Following his team’s recent road swing where it lost its last two games at Minnesota and Winnipeg, Tampa Bay Lightning coach Jon Cooper had stern words for his team and a hard practice leading up its game Tuesday night.
The Lightning responded with three power-play goals in a 6-3 win over the struggling Columbus Blue Jackets and will look to carry that momentum to Thursday’s first meeting this season with the Vancouver Canucks.
According to Cooper, his club needed to get back to basics and take care of the business it is supposed to — winning at home against competition it’s expected to beat.
“What’s going with us right now is internal,” Cooper said before Tuesday’s win, the Lightning’s eighth straight at home. “We’ve got to get our game in order. It was great coming out of the (holiday) break and we slipped a little here. We’re playing a team that we have to beat. … We’ve got to look at ourselves in the mirror and concentrate on our game.”
In improving to 16-4-1 at home, his team certainly appeared to heed his message.

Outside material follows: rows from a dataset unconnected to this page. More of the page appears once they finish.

-- ==== Sys2Proof/Tests/Slice0.lean ====
section
/-! SUPPORT. The model's own tests. Expected values are those of 95_test_vectors.md, or read off the tables and rules that a
test names. The last part has a witness for the hypotheses of each obligation that has any. -/

namespace Sys2Proof.Tests

open Sys2Proof.Machine

/-! ### Helpers -/

/-- The next state of an outcome, if it is one. -/
def nextOf : Host.Outcome State Fault Refusal → Option State
  | .next s => some s
  | .fault _ => none
  | .refused _ => none

/-- What a command leaves, through a projection. -/
def after (i : Instr) (s : State) (f : State → α) : Option α := (nextOf (exec i s)).map f

/-- What a list of turns leaves, through a projection. -/
def afterTurns (ts : List Turn) (s : State) (f : State → α) : Option α := (nextOf (runTurns ts s)).map f

/-- Reset with TIMER_TOPOLOGY = SHARED. -/
def sharedReset : State := State.launch { Config.reference with topology := .shared } Launch.reference

/-- Reset of a block with short bit periods, for runs of a whole frame. -/
def shortReset : State := State.launch { Config.reference with bitp := 3, halfp := 1 } Launch.reference

/-- ARMED with SEM = 0. -/
def armed : State := { State.reset with lstate := .armed }

/-- A state from which the next turn is the one given. -/
def withTurn (t : Turn) (s : State) : State := { s with turns := [t] }

/-- HOST's turn is next, and it presents this word. -/
def presenting (w : Word) (s : State) : State := { s with turns := [.host], program := [w] }

/-! ### Well-formedness: each check of 00_scope.md R8 refuses its ill-formed configuration -/

theorem test_reference_ok : Config.reference.ok = true := by decide
theorem test_tmrW_refused : Config.ok { Config.reference with tmrW := 15 } = false := by decide
theorem test_bitp_refused : Config.bitpOk { Config.reference with bitp := 1 } = false := by decide
theorem test_halfp_zero_refused : Config.ok { Config.reference with halfp := 0 } = false := by decide
theorem test_halfp_bitp_refused : Config.ok { Config.reference with halfp := 104 } = false := by decide
theorem test_rxSpan_refused : Config.rxSpanOk { Config.reference with bitp := 40000, halfp := 25536 } = false := by decide
theorem test_txSpan_refused : Config.ok { Config.reference with bitp := 5958 } = false := by decide
theorem test_txFrameBits_refused : Config.ok { Config.reference with txFrameBits := 9 } = false := by decide
theorem test_rxDataBits_refused : Config.ok { Config.reference with rxDataBits := 7 } = false := by decide

/-- R7: floor(1000000 / 9600) and floor(1000000 / 19200). -/
theorem test_reference_periods : (Config.reference.bitp, Config.reference.halfp) = (104, 52) := by decide
theorem test_txSpan_boundary : Config.ok { Config.reference with bitp := 5957 } = true := by decide
theorem test_every_instr_wellFormed (i : Instr) : i.wellFormed = true := by cases i <;> rfl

Nikita Kucherov scored and set up another as Tampa Bay led 2-0 just 9:05 into the game. When Columbus cut it to 3-2 in the third period, Kucherov and Brayden Point tallied goals six minutes apart to take control and snap the club’s two-game skid.

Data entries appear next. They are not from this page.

-- ==== Sys2Proof/Machine/SampleGenerator.lean ====
section
/-! DEFINITION. The Sample Generator (R130 to R136): the duty-cycle modulator, the triangle ramp, the
LFSR, and `SAMPLE`. Each generator advances first and forms its output from the new value (log 20). -/

namespace Sys2Proof.Machine

/-- R131, Pulse1 and Pulse2 alike. -/
def pulseTick (s : State) : State :=
  let t := { s with pulseStep := s.pulseStep + 1 }
  dacWrite (if pulseHigh t.pulseStep t.dutyCycle then t.volume else 0) t

/-- R132: with the gate closed neither the step nor the DAC changes. -/
def triangleTick (s : State) : State :=
  if triangleGate s.linearCounter s.lengthCounter then
    let t := { s with triStep := s.triStep + 1 }
    dacWrite (triangleLevel t.triStep) t
  else s

/-- R133: the taps are read from the old register, the output bit from the new one. -/
def noiseTick (s : State) : State :=
  let t := { s with shiftRegister := lfsrShift (lfsrFeedback s.shiftMode s.shiftRegister) s.shiftRegister }
  dacWrite (if t.shiftRegister.getLsbD 0 then 0 else t.volume) t

/-- One tick of the generator the identity selects (R130). -/
def sampleTick (s : State) : State :=
  match s.identity with
  | .pulse1 => pulseTick s
  | .pulse2 => pulseTick s
  | .triangle => triangleTick s
  | .noise => noiseTick s

/-- `SAMPLE` (R130): a tick of a running sample clock. A stopped clock produces no tick, and none is
remembered (R163; log 4). -/
def execSample (s : State) : Host.Outcome State Fault Refusal :=
  if s.clkRunning then .next (sampleTick s) else .next s

end Sys2Proof.Machine
end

The Lightning outshot the last-place Metropolitan Division team 46-24, marking the third time they have reached the 40-shot plateau. They jumped on Columbus right away with 21 shots in the first.
“You can’t expect them to play perfect hockey for 82 games,” Cooper said, “but what happened, kind of as that trip went on, the guys know it was unacceptable.”

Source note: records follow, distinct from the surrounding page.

-- ==== Sys2Proof/Laws/Memory.lean ====
section
/-! SUPPORT. The laws of the FIFO storage: read after write, the frame of a write, and the canonical
form. -/

namespace Sys2Proof.Machine

/-- Reading the index just written gives the byte written. -/
@[simp] theorem Memory.read_write_same (m : Memory) (i : Nat) (b : Byte) :
    (m.write i b).read i = some b := by
  induction m with
  | nil => simp [Memory.write, Memory.read]
  | cons c rest ih =>
    obtain ⟨j, x⟩ := c
    by_cases h1 : i < j
    · simp [Memory.write, Memory.read, h1]
    · by_cases h2 : i = j
      · simp [Memory.write, Memory.read, h2]
      · have h3 : j ≠ i := fun h => h2 h.symm
        simp [Memory.write, Memory.read, h1, h2, h3, ih]

/-- A write leaves every other index alone. -/
theorem Memory.read_write_other (m : Memory) {i k : Nat} (b : Byte) (h : k ≠ i) :
    (m.write i b).read k = m.read k := by
  induction m with
  | nil => simp [Memory.write, Memory.read, h.symm]
  | cons c rest ih =>
    obtain ⟨j, x⟩ := c
    by_cases h1 : i < j
    · simp [Memory.write, Memory.read, h1, h.symm]
    · by_cases h2 : i = j
      · subst h2; simp [Memory.write, Memory.read, h.symm]
      · simp [Memory.write, Memory.read, h1, h2, ih]

/-- The indices a write lists: the old ones and the one written. -/
theorem Memory.mem_write {m : Memory} {i : Nat} {b : Byte} {c : Host.Cell} (h : c ∈ m.write i b) :
    c = (i, b) ∨ c ∈ m := by
  induction m with
  | nil => simpa [Memory.write] using h
  | cons d rest ih =>
    obtain ⟨j, x⟩ := d
    unfold Memory.write at h
    split at h
    · simpa using h
    · split at h
      · rcases List.mem_cons.1 h with h | h
        · exact .inl h
        · exact .inr (List.mem_cons_of_mem _ h)
      · rcases List.mem_cons.1 h with h | h
        · exact .inr (h ▸ List.mem_cons_self)
        · exact (ih h).imp id (List.mem_cons_of_mem _)

/-- A write keeps the canonical form. -/
theorem Memory.wf_write {m : Memory} (i : Nat) (b : Byte) (h : m.wf) : (m.write i b).wf := by
  induction m with
  | nil => simp [Memory.write, Memory.wf]
  | cons c rest ih =>
    obtain ⟨j, x⟩ := c
    obtain ⟨hlow, hrest⟩ := List.pairwise_cons.1 h
    unfold Memory.write
    split
    · rename_i hij
      refine List.pairwise_cons.2 ⟨fun y hy => ?_, h⟩
      rcases List.mem_cons.1 hy with rfl | hy
      · exact hij
      · exact lt_trans hij (hlow y hy)
    · split
      · rename_i hij
        subst hij
        exact List.pairwise_cons.2 ⟨hlow, hrest⟩
      · rename_i h1 h2
        refine List.pairwise_cons.2 ⟨fun y hy => ?_, ih hrest⟩
        rcases Memory.mem_write hy with rfl | hy
        · exact Nat.lt_of_le_of_ne (Nat.not_lt.1 h1) (fun hh => h2 hh.symm)
        · exact hlow y hy

/-- A write puts no cell outside a bound that its own index and the memory keep. -/
theorem Memory.bounded_write {m : Memory} {i n : Nat} (b : Byte) (hi : i < n) (h : ∀ c ∈ m, c.1 < n) :
    ∀ c ∈ m.write i b, c.1 < n := by
  intro c hc
  rcases Memory.mem_write hc with rfl | hc
  · exact hi
  · exact h c hc

variable (s : State)

/-- `MemRead` after `MemWrite` of the same array and index. -/
@[simp] theorem memRead_memWrite_same (q : QArray) (i : Nat) (b : Byte) :
    (State.memWrite q i b s).memRead q i = b := by
  cases q <;> simp [State.memRead, State.memWrite, State.array]

/-- `MemWrite` leaves every other byte of both arrays alone. -/
theorem memRead_memWrite_other {q p : QArray} {i k : Nat} (b : Byte) (h : p ≠ q ∨ k ≠ i) :
    (State.memWrite q i b s).memRead p k = s.memRead p k := by
  cases q <;> cases p <;> simp_all [State.memRead, State.memWrite, State.array, Memory.read_write_other]

/-- Both arrays keep the canonical form through a `MemWrite`. -/
theorem wf_memWrite (q : QArray) (i : Nat) (b : Byte) (p : QArray) (h : (s.array p).wf) :
    ((State.memWrite q i b s).array p).wf := by
  cases q <;> cases p <;> simp_all [State.memWrite, State.array, Memory.wf_write]

/-- Both arrays are in canonical form after reset. -/
theorem wf_reset (q : QArray) : (State.reset.array q).wf := by cases q <;> exact List.Pairwise.nil

end Sys2Proof.Machine
end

Steven Stamkos had two assists but is stuck on 498 career goals. The captain has scored just once in his past 11 outings.
With 33 points at home, the Lightning have totaled the second-most points at home in the NHL, trailing only the Boston Bruins’ 41.
In Pittsburgh for the second of its five-game road trip, Vancouver bolted out to a three-goal lead over the Penguins in the opening 7:05. Conor Garland, Brock Boeser, and Quinn Hughes all tallied, but coach Bruce Boudreau’s group surrendered three goals to Pittsburgh’s top forwards to tie the game after 20 minutes.
During a rally that took less than eight minutes to complete, Evgeni Malkin, Sidney Crosby and Jason Zucker hit the net against Canucks goaltender Spencer Martin. Malkin tallied later and Richard Rakell provided the game-winner on the power play as the Eastern Conference team held on for a 5-4 win.
Boudreau said Vancouver’s start may have led to his squad sitting back some.
“We got the lead, and anytime you jump out to an early lead like that, you kind of relax a little bit,” Boudreau said after his team allowed 20 shots in the first period. “Once they caught fire, they were pretty dangerous the rest of the period.”
The Canucks, who have lost four straight against Tampa Bay, went 0-for-5 on the power play and are ranked 11th overall. They have yielded a league-high nine short-handed markers.
“They scored on the power play, (and) we didn’t get a power-play goal. Those are the couple little things that make a difference in a game,” Boeser said.